N Coloured Blobs

N coloured blobs wander around in groups on an open plain. Each group has its own distinct colour, and all coloured blobs in a group share the same colour. Occasionally, two groups will bump into each other: each of the blobs in the smaller group will take on the colour of the larger group, and the two groups will merge. If two groups of equal size bump into each other, the ’mergee’ is chosen at random.

A researcher monitors a coloured blob population. Initially, each blob is on its own (i.e. in a group of size 1) and has its own distinct colour. After a sufficient amount of time has passed, all the blobs have become part of one huge group of the same colour. Let K be the total number of times that a blob changed its colour.

A lower bound on K is N-1, if every blob is merged individually into the huge group, hence only changing colour once: from its initial colour to the colour of the huge group. Determine an upper bound on K that is as tight as possible.

This is a sweet little problem with a not terribly difficult solution, but it involves some interesting complexity analysis and allows us to derive a beautiful new implementation for the disjoint-set data structure.

Let's follow a single blob for its lifecycle and consider the number of times that it changes colour. Assume that at every merge, it merges with blob-set of the same size and takes on the other blob-set's colour.

After the first merge, its blob-set is size 2. After the second merge, its blob-set is size 4. We extrapolate to see that after the $k$th merge, its blob-set is size $2^k$; so if there were $N$ blobs initially, then a single blob can experience at most $\log_2 N$ merges and thus at most $\log_2 N$ colour changes. To give our final upper-bound, we assume that each blob experiences this number of colour changes, meaning that in the order of $O(N \log N)$ colour changes occur overall. (In fact, we can reduce the upper bound to $\frac{N \log_2 N}{2}$, but being a computer scientist, I'm not concerned about constant factors. seanieg89 from the boredofstudies.org forum proved this upper bound with some fancy maths, and that proof is available here.)

This demonstrates an interesting implementation of the disjoint-set data structure that I hadn't ever considered before. Give each set a label and keep track of the size of each set. When it comes time to merge two sets, overwrite the labels of the smaller set with those of the larger set. This is worst-case time $O(n \log n)$, as opposed to the union-find implementation which is marginally faster: $O(n \cdot a(n))$, where $a(n)$ is the inverse Ackermann function. However, in many of the places where we'd normally use disjoint sets, like Kruskal's algorithm, we need to sort stuff proportional to $n$ anyway, meaning the final complexity of the algorithm becomes $O(n \log n)$ anyway.

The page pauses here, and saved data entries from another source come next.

-- ==== Sys2Proof/Certificates/Slice0/Obligations.lean ====
section
/-!
DEFINITION. The statements for the provers.
-/
open Sys2Proof Sys2Proof.Machine

/-- What R484 makes of the register numbers: s0 reads 0 and discards writes, any other register reads what was written to it, and a write
changes no register of another place of the file, no other shared register and no other bank of s7. -/
def Obligations.HawkerRegisterFile : Prop := ∀ (c : Core) (r q : HReg) (v : W64),
  c.get 0 = 0 ∧ c.set 0 v = c ∧ (r ≠ 0 → (c.set r v).get r = v) ∧ (q ≠ r → (c.set r v).get q = c.get q) ∧
  (r ≠ 7 → (c.set r v).s7k = c.s7k ∧ (c.set r v).s7u = c.s7u) ∧
  (c.kernel = true → (c.set 7 v).s7u = c.s7u) ∧ (c.kernel = false → (c.set 7 v).s7k = c.s7k) ∧ (c.set r v).pc = c.pc ∧ (c.set r v).psr = c.psr

/-- R485: the frames of the windowed file, what the window of a frame shows, and the slide of 16. -/
def Obligations.HawkerWindowFrames : Prop := ∀ (c : Core) (i : Nat) (kernel : Bool), i < 8 → c.cwp < 31 →
  let t := c.slide kernel
  let at_ (frame r : Nat) : W64 := lookD 0 c.file (frame * 16 + r)
  let next := (c.cwp + 1) % 31
  c.get (BitVec.ofNat 5 (8 + i)) = at_ c.cwp i ∧ c.get (BitVec.ofNat 5 (16 + i)) = at_ c.cwp (8 + i) ∧ c.get (BitVec.ofNat 5 (24 + i)) = at_ next i ∧
  t.cwp = next ∧ t.cwp < 31 ∧ t.file = c.file ∧ t.get (BitVec.ofNat 5 (8 + i)) = c.get (BitVec.ofNat 5 (24 + i)) ∧
  t.userFrame next = !kernel ∧ (∀ f, f ≠ next → t.userFrame f = c.userFrame f) ∧
  (∀ r : HReg, 7 < r.toNat → t.unslide.get r = c.get r)

/-- Table 20.5, ALU instructions: each answers a next state in which `rd` holds the result, PC is the address of the next instruction, and
nothing else of the block has changed but the counting of the instruction. Table 20.5, immediate instructions, with the same frame: IMM16 is
sign-extended in ADDI, SLTI and LI's IMM21, and zero-extended in the logical ones. -/
def Obligations.HawkerArithmetic : Prop :=
  (∀ (s : State) (n : CoreNo) (rd a b : HReg), s.ready n →
  let c := s.core n.val
  let x := c.get a
  let y := c.get b
  let out (func : BitVec 6) (v : W64) := (c.fetched (formA 0x01 rd a b func)).set rd v
  Retires (exec (.aluAdd n rd a b) s) s n c.next (out 0x00 (BitVec.ofNat 64 (x.toNat + y.toNat))) ∧
  Retires (exec (.aluSub n rd a b) s) s n c.next (out 0x01 (BitVec.ofInt 64 ((x.toNat : Int) - y.toNat))) ∧
  Retires (exec (.aluAnd n rd a b) s) s n c.next (out 0x02 (x &&& y)) ∧
  Retires (exec (.aluOr n rd a b) s) s n c.next (out 0x03 (x ||| y)) ∧
  Retires (exec (.aluXor n rd a b) s) s n c.next (out 0x04 (x ^^^ y)) ∧
  Retires (exec (.sll n rd a b) s) s n c.next (out 0x05 (BitVec.ofNat 64 (x.toNat * 2 ^ (y.toNat % 64)))) ∧
  Retires (exec (.srl n rd a b) s) s n c.next (out 0x06 (BitVec.ofNat 64 (x.toNat / 2 ^ (y.toNat % 64)))) ∧
  Retires (exec (.sra n rd a b) s) s n c.next (out 0x07 (BitVec.ofInt 64 (x.toInt / 2 ^ (y.toNat % 64)))) ∧
  Retires (exec (.slt n rd a b) s) s n c.next (out 0x08 (if x.toInt < y.toInt then 1 else 0)) ∧
  Retires (exec (.sltu n rd a b) s) s n c.next (out 0x09 (if x.toNat < y.toNat then 1 else 0)) ∧
  Retires (exec (.mul n rd a b) s) s n c.next (out 0x0A (BitVec.ofNat 64 (x.toNat * y.toNat))) ∧
  Retires (exec (.mulhu n rd a b) s) s n c.next (out 0x0B (BitVec.ofNat 64 (x.toNat * y.toNat / 2 ^ 64))) ∧
  Retires (exec (.divu n rd a b) s) s n c.next (out 0x0C (if y = 0 then BitVec.allOnes 64 else BitVec.ofNat 64 (x.toNat / y.toNat))) ∧
  Retires (exec (.remu n rd a b) s) s n c.next (out 0x0D (if y = 0 then x else BitVec.ofNat 64 (x.toNat % y.toNat))) ∧
  Retires (exec (.div n rd a b) s) s n c.next (out 0x0E (if y = 0 then BitVec.allOnes 64 else BitVec.ofInt 64 (x.toInt.tdiv y.toInt))) ∧
  Retires (exec (.rem n rd a b) s) s n c.next (out 0x0F (if y = 0 then x else BitVec.ofInt 64 (x.toInt.tmod y.toInt)))) ∧
  (∀ (s : State) (n : CoreNo) (rd a : HReg) (i : BitVec 16) (sh : BitVec 6) (l : BitVec 21),
  s.ready n →
  let c := s.core n.val
  let x := c.get a
  let out (op : BitVec 6) (f : BitVec 16) (v : W64) := (c.fetched (formB op rd a f)).set rd v
  Retires (exec (.addi n rd a i) s) s n c.next (out 0x02 i (BitVec.ofInt 64 (x.toInt + i.toInt))) ∧
  Retires (exec (.andi n rd a i) s) s n c.next (out 0x03 i (x &&& BitVec.ofNat 64 i.toNat)) ∧
  Retires (exec (.ori n rd a i) s) s n c.next (out 0x04 i (x ||| BitVec.ofNat 64 i.toNat)) ∧
  Retires (exec (.xori n rd a i) s) s n c.next (out 0x05 i (x ^^^ BitVec.ofNat 64 i.toNat)) ∧
  Retires (exec (.slli n rd a sh) s) s n c.next (out 0x06 (sh.zeroExtend 16) (BitVec.ofNat 64 (x.toNat * 2 ^ sh.toNat))) ∧
  Retires (exec (.srli n rd a sh) s) s n c.next (out 0x07 (sh.zeroExtend 16) (BitVec.ofNat 64 (x.toNat / 2 ^ sh.toNat))) ∧
  Retires (exec (.srai n rd a sh) s) s n c.next (out 0x08 (sh.zeroExtend 16) (BitVec.ofInt 64 (x.toInt / 2 ^ sh.toNat))) ∧
  Retires (exec (.slti n rd a i) s) s n c.next (out 0x09 i (if x.toInt < i.toInt then 1 else 0)) ∧
  Retires (exec (.shori n rd a i) s) s n c.next (out 0x0A i (BitVec.ofNat 64 (x.toNat * 65536 + i.toNat))) ∧
  Retires (exec (.li n rd l) s) s n c.next ((c.fetched (formE 0x0B rd l)).set rd (BitVec.ofInt 64 l.toInt)))

/-- Loads: where the access is granted, `rd` takes the number loaded, extended as Table 20.5 says, and PC goes on; where it is not, the
exception of the access is raised with the address in EADDR (R502, R504). R505, R271: a load that is granted in a Square or a Warehouse
gives the bytes of memory where the core holds no copy of them and the read finds no poison, whatever free choice the caches make; it fails
with LOAD_FAULT where the MPU denies it or no memory stands there, and with POISON where the bytes are poisoned. -/
def Obligations.HawkerLoads : Prop :=
  (∀ (s : State) (n : CoreNo) (rd a : HReg) (i : BitVec 16), s.ready n →
  let c := s.core n.val
  let at_ := c.get a + i.signExtend 64
  let row (c' : Instr) (op : BitVec 6) (size : Nat) (ext : Nat → W64) : Prop :=
    (∀ t b, (s.fetchedBy n (formB op rd a i)).coreLoad n at_ size = (t, .ok b) →
      exec c' s = .next ((t.setCore n.val ((t.core n.val).set rd (ext (leNat b)))).retire n.val c.next)) ∧
    (∀ t e, (s.fetchedBy n (formB op rd a i)).coreLoad n at_ size = (t, .error e) →
      exec c' s = .next (t.enter n.val e at_ c.pc 4)) ∧
    (at_.toNat % size ≠ 0 → Raises (exec c' s) s n (formB op rd a i) 0x04 at_)
  row (.ld n rd a i) 0x10 8 (BitVec.ofNat 64) ∧ row (.lw n rd a i) 0x11 4 (BitVec.ofNat 64) ∧
  row (.lws n rd a i) 0x12 4 (fun v => (BitVec.ofNat 32 v).signExtend 64) ∧
  row (.lh n rd a i) 0x13 2 (BitVec.ofNat 64) ∧ row (.lb n rd a i) 0x14 1 (BitVec.ofNat 64)) ∧
  (∀ (s : State) (n : CoreNo) (addr : W64) (size : Nat),
  let c := s.core n.val
  let a := addr.toNat
  size ∈ [1, 2, 4, 8] → a % size = 0 → inRegSpace a = false →
  (a < 2 ^ 57 → c.permits a 1 = true → s.reaches (coreReq n.val) a size = true → c.cached a size = none →
    let r := (s.useFresh 1).readMem 0xFF (coreReq n.val) 0 a size
    (s.coreLoad n addr size).2 = if r.2.2 then .error 0x0C else .ok r.2.1) ∧
  (2 ^ 57 ≤ a ∨ c.permits a 1 = false ∨ s.reaches (coreReq n.val) a size = false → s.coreLoad n addr size = (s, .error 0x05)))

/-- Stores and atomics: where the access is granted the instruction completes, an atomic with the old value in `rd`; where it is not, the
exception of the access is raised (R502, R503). R489, R502, R504: a store that the MPU denies, that no memory answers, or that meets an
active spill area raises STORE_FAULT and writes nothing; one that is granted is the write of its bytes at the home. -/
def Obligations.HawkerStoresAndAtomics : Prop :=
  (∀ (s : State) (n : CoreNo) (rd a b : HReg) (i : BitVec 16), s.ready n →
  let c := s.core n.val
  let at_ := c.get a + i.signExtend 64
  let row (c' : Instr) (op : BitVec 6) (size : Nat) : Prop :=
    let u := s.fetchedBy n (formB op rd a i)
    (∀ t, u.coreStore n at_ (leBytes size (c.get rd).toNat) = (t, .ok ()) → exec c' s = .next (t.retire n.val c.next)) ∧
    (∀ t e, u.coreStore n at_ (leBytes size (c.get rd).toNat) = (t, .error e) → exec c' s = .next (t.enter n.val e at_ c.pc 4)) ∧
    (at_.toNat % size ≠ 0 → Raises (exec c' s) s n (formB op rd a i) 0x04 at_)
  let amo (c' : Instr) (func : BitVec 6) (f : W64 → Option W64) : Prop :=
    let u := s.fetchedBy n (formA 0x1C rd a b func)
    (∀ t v, u.coreAtomic n (c.get a) f = (t, .ok v) →
      exec c' s = .next ((t.setCore n.val ((t.core n.val).set rd v)).retire n.val c.next)) ∧
    (∀ t e, u.coreAtomic n (c.get a) f = (t, .error e) → exec c' s = .next (t.enter n.val e (c.get a) c.pc 4)) ∧
    ((c.get a).toNat % 8 ≠ 0 → Raises (exec c' s) s n (formA 0x1C rd a b func) 0x04 (c.get a))
  row (.st n rd a i) 0x18 8 ∧ row (.sw n rd a i) 0x19 4 ∧ row (.sh n rd a i) 0x1A 2 ∧ row (.sb n rd a i) 0x1B 1 ∧
  amo (.amoadd n rd a b) 0 (fun old => some (old + c.get b)) ∧ amo (.amoswap n rd a b) 1 (fun _ => some (c.get b)) ∧
  amo (.cas n rd a b) 2 (fun old => if old = c.get rd then some (c.get b) else none)) ∧
  (∀ (s : State) (n : CoreNo) (addr : W64) (b : Bytes),
  let c := s.core n.val
  let a := addr.toNat
  b.length ∈ [1, 2, 4, 8] → a % b.length = 0 → inRegSpace a = false →
  (a < 2 ^ 57 → c.permits a 2 = true → s.reaches (coreReq n.val) a b.length = true → s.inSpill a b.length = false →
    (s.coreStore n addr b).2 = .ok () ∧ (s.coreStore n addr b).1.home = (s.writeMem 0xFF (coreReq n.val) 0 a b false).1.home) ∧
  (2 ^ 57 ≤ a ∨ c.permits a 2 = false ∨ s.reaches (coreReq n.val) a b.length = false ∨ s.inSpill a b.length = true →
    s.coreStore n addr b = (s, .error 0x06)))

So our blob-merging operation, which has virtually no overhead and so is blisteringly fast, can actually replace the standard union-find algorithm in many situations! I've seen plenty of olympiad questions which require fast disjoint sets, but have additional complications which mean that the union-find algorithm doesn't work very nicely. In these situations, it might be preferable to merge some blobs as above.